-- Problem to solve --
The reply has to contain each record exactly as written.

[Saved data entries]

________

-- ==== Sys2Proof/Machine/Dispatch.lean ====
section
/-! DEFINITION. The meaning of each instruction, one arm per constructor. The state is the one after the fetch: PC is
past the instruction word (60_exceptions.md R321). -/

namespace Sys2Proof.Machine

def exec (i : Instr) (s : State) : Host.Outcome State Fault Refusal :=
  match i with
  | .halt => Sys2Proof.Machine.execHalt s
  | .wait => Sys2Proof.Machine.execWait s
  | .rti => Sys2Proof.Machine.execRti s
  | .bpt => Sys2Proof.Machine.execBpt s
  | .iot => Sys2Proof.Machine.execIot s
  | .reset => Sys2Proof.Machine.execReset s
  | .rtt => Sys2Proof.Machine.execRtt s
  | .jmp dst => Sys2Proof.Machine.execJmp dst s
  | .rts r => Sys2Proof.Machine.execRts r s
  | .ccop set m => Sys2Proof.Machine.execCcop set m s
  | .swab dst => Sys2Proof.Machine.execSwab dst s
  | .br off => Sys2Proof.Machine.execBr off s
  | .bne off => Sys2Proof.Machine.execBne off s
  | .beq off => Sys2Proof.Machine.execBeq off s
  | .bge off => Sys2Proof.Machine.execBge off s
  | .blt off => Sys2Proof.Machine.execBlt off s
  | .bgt off => Sys2Proof.Machine.execBgt off s
  | .ble off => Sys2Proof.Machine.execBle off s
  | .jsr r dst => Sys2Proof.Machine.execJsr r dst s
  | .clr dst => Sys2Proof.Machine.execClr dst s
  | .com dst => Sys2Proof.Machine.execCom dst s
  | .inc dst => Sys2Proof.Machine.execInc dst s
  | .dec dst => Sys2Proof.Machine.execDec dst s
  | .neg dst => Sys2Proof.Machine.execNeg dst s
  | .adc dst => Sys2Proof.Machine.execAdc dst s
  | .sbc dst => Sys2Proof.Machine.execSbc dst s
  | .tst dst => Sys2Proof.Machine.execTst dst s
  | .ror dst => Sys2Proof.Machine.execRor dst s
  | .rol dst => Sys2Proof.Machine.execRol dst s
  | .asr dst => Sys2Proof.Machine.execAsr dst s
  | .asl dst => Sys2Proof.Machine.execAsl dst s
  | .mark nn => Sys2Proof.Machine.execMark nn s
  | .sxt dst => Sys2Proof.Machine.execSxt dst s
  | .mov src dst => Sys2Proof.Machine.execMov src dst s
  | .cmp src dst => Sys2Proof.Machine.execCmp src dst s
  | .bit src dst => Sys2Proof.Machine.execBit src dst s
  | .bic src dst => Sys2Proof.Machine.execBic src dst s
  | .bis src dst => Sys2Proof.Machine.execBis src dst s
  | .add src dst => Sys2Proof.Machine.execAdd src dst s
  | .xor r dst => Sys2Proof.Machine.execXor r dst s
  | .sob r off => Sys2Proof.Machine.execSob r off s
  | .bpl off => Sys2Proof.Machine.execBpl off s
  | .bmi off => Sys2Proof.Machine.execBmi off s
  | .bhi off => Sys2Proof.Machine.execBhi off s
  | .blos off => Sys2Proof.Machine.execBlos off s
  | .bvc off => Sys2Proof.Machine.execBvc off s
  | .bvs off => Sys2Proof.Machine.execBvs off s
  | .bcc off => Sys2Proof.Machine.execBcc off s
  | .bcs off => Sys2Proof.Machine.execBcs off s
  | .emt num => Sys2Proof.Machine.execEmt num s
  | .trap num => Sys2Proof.Machine.execTrap num s
  | .clrb dst => Sys2Proof.Machine.execClrb dst s
  | .comb dst => Sys2Proof.Machine.execComb dst s
  | .incb dst => Sys2Proof.Machine.execIncb dst s
  | .decb dst => Sys2Proof.Machine.execDecb dst s
  | .negb dst => Sys2Proof.Machine.execNegb dst s
  | .adcb dst => Sys2Proof.Machine.execAdcb dst s
  | .sbcb dst => Sys2Proof.Machine.execSbcb dst s
  | .tstb dst => Sys2Proof.Machine.execTstb dst s
  | .rorb dst => Sys2Proof.Machine.execRorb dst s
  | .rolb dst => Sys2Proof.Machine.execRolb dst s
  | .asrb dst => Sys2Proof.Machine.execAsrb dst s
  | .aslb dst => Sys2Proof.Machine.execAslb dst s
  | .mtps src => Sys2Proof.Machine.execMtps src s
  | .mfps dst => Sys2Proof.Machine.execMfps dst s
  | .movb src dst => Sys2Proof.Machine.execMovb src dst s
  | .cmpb src dst => Sys2Proof.Machine.execCmpb src dst s
  | .bitb src dst => Sys2Proof.Machine.execBitb src dst s
  | .bicb src dst => Sys2Proof.Machine.execBicb src dst s
  | .bisb src dst => Sys2Proof.Machine.execBisb src dst s
  | .sub src dst => Sys2Proof.Machine.execSub src dst s
  | .reserved w => Sys2Proof.Machine.execReserved w s

end Sys2Proof.Machine
end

________

-- Solution to this task --
-- ==== Sys2Proof/Machine/Dispatch.lean ====
section
/-! DEFINITION. The meaning of each instruction, one arm per constructor. The state is the one after the fetch: PC is
past the instruction word (60_exceptions.md R321). -/

namespace Sys2Proof.Machine

def exec (i : Instr) (s : State) : Host.Outcome State Fault Refusal :=
  match i with
  | .halt => Sys2Proof.Machine.execHalt s
  | .wait => Sys2Proof.Machine.execWait s
  | .rti => Sys2Proof.Machine.execRti s
  | .bpt => Sys2Proof.Machine.execBpt s
  | .iot => Sys2Proof.Machine.execIot s
  | .reset => Sys2Proof.Machine.execReset s
  | .rtt => Sys2Proof.Machine.execRtt s
  | .jmp dst => Sys2Proof.Machine.execJmp dst s
  | .rts r => Sys2Proof.Machine.execRts r s
  | .ccop set m => Sys2Proof.Machine.execCcop set m s
  | .swab dst => Sys2Proof.Machine.execSwab dst s
  | .br off => Sys2Proof.Machine.execBr off s
  | .bne off => Sys2Proof.Machine.execBne off s
  | .beq off => Sys2Proof.Machine.execBeq off s
  | .bge off => Sys2Proof.Machine.execBge off s
  | .blt off => Sys2Proof.Machine.execBlt off s
  | .bgt off => Sys2Proof.Machine.execBgt off s
  | .ble off => Sys2Proof.Machine.execBle off s
  | .jsr r dst => Sys2Proof.Machine.execJsr r dst s
  | .clr dst => Sys2Proof.Machine.execClr dst s
  | .com dst => Sys2Proof.Machine.execCom dst s
  | .inc dst => Sys2Proof.Machine.execInc dst s
  | .dec dst => Sys2Proof.Machine.execDec dst s
  | .neg dst => Sys2Proof.Machine.execNeg dst s
  | .adc dst => Sys2Proof.Machine.execAdc dst s
  | .sbc dst => Sys2Proof.Machine.execSbc dst s
  | .tst dst => Sys2Proof.Machine.execTst dst s
  | .ror dst => Sys2Proof.Machine.execRor dst s
  | .rol dst => Sys2Proof.Machine.execRol dst s
  | .asr dst => Sys2Proof.Machine.execAsr dst s
  | .asl dst => Sys2Proof.Machine.execAsl dst s
  | .mark nn => Sys2Proof.Machine.execMark nn s
  | .sxt dst => Sys2Proof.Machine.execSxt dst s
  | .mov src dst => Sys2Proof.Machine.execMov src dst s
  | .cmp src dst => Sys2Proof.Machine.execCmp src dst s
  | .bit src dst => Sys2Proof.Machine.execBit src dst s
  | .bic src dst => Sys2Proof.Machine.execBic src dst s
  | .bis src dst => Sys2Proof.Machine.execBis src dst s
  | .add src dst => Sys2Proof.Machine.execAdd src dst s
  | .xor r dst => Sys2Proof.Machine.execXor r dst s
  | .sob r off => Sys2Proof.Machine.execSob r off s
  | .bpl off => Sys2Proof.Machine.execBpl off s
  | .bmi off => Sys2Proof.Machine.execBmi off s
  | .bhi off => Sys2Proof.Machine.execBhi off s
  | .blos off => Sys2Proof.Machine.execBlos off s
  | .bvc off => Sys2Proof.Machine.execBvc off s
  | .bvs off => Sys2Proof.Machine.execBvs off s
  | .bcc off => Sys2Proof.Machine.execBcc off s
  | .bcs off => Sys2Proof.Machine.execBcs off s
  | .emt num => Sys2Proof.Machine.execEmt num s
  | .trap num => Sys2Proof.Machine.execTrap num s
  | .clrb dst => Sys2Proof.Machine.execClrb dst s
  | .comb dst => Sys2Proof.Machine.execComb dst s
  | .incb dst => Sys2Proof.Machine.execIncb dst s
  | .decb dst => Sys2Proof.Machine.execDecb dst s
  | .negb dst => Sys2Proof.Machine.execNegb dst s
  | .adcb dst => Sys2Proof.Machine.execAdcb dst s
  | .sbcb dst => Sys2Proof.Machine.execSbcb dst s
  | .tstb dst => Sys2Proof.Machine.execTstb dst s
  | .rorb dst => Sys2Proof.Machine.execRorb dst s
  | .rolb dst => Sys2Proof.Machine.execRolb dst s
  | .asrb dst => Sys2Proof.Machine.execAsrb dst s
  | .aslb dst => Sys2Proof.Machine.execAslb dst s
  | .mtps src => Sys2Proof.Machine.execMtps src s
  | .mfps dst => Sys2Proof.Machine.execMfps dst s
  | .movb src dst => Sys2Proof.Machine.execMovb src dst s
  | .cmpb src dst => Sys2Proof.Machine.execCmpb src dst s
  | .bitb src dst => Sys2Proof.Machine.execBitb src dst s
  | .bicb src dst => Sys2Proof.Machine.execBicb src dst s
  | .bisb src dst => Sys2Proof.Machine.execBisb src dst s
  | .sub src dst => Sys2Proof.Machine.execSub src dst s
  | .reserved w => Sys2Proof.Machine.execReserved w s

end Sys2Proof.Machine
end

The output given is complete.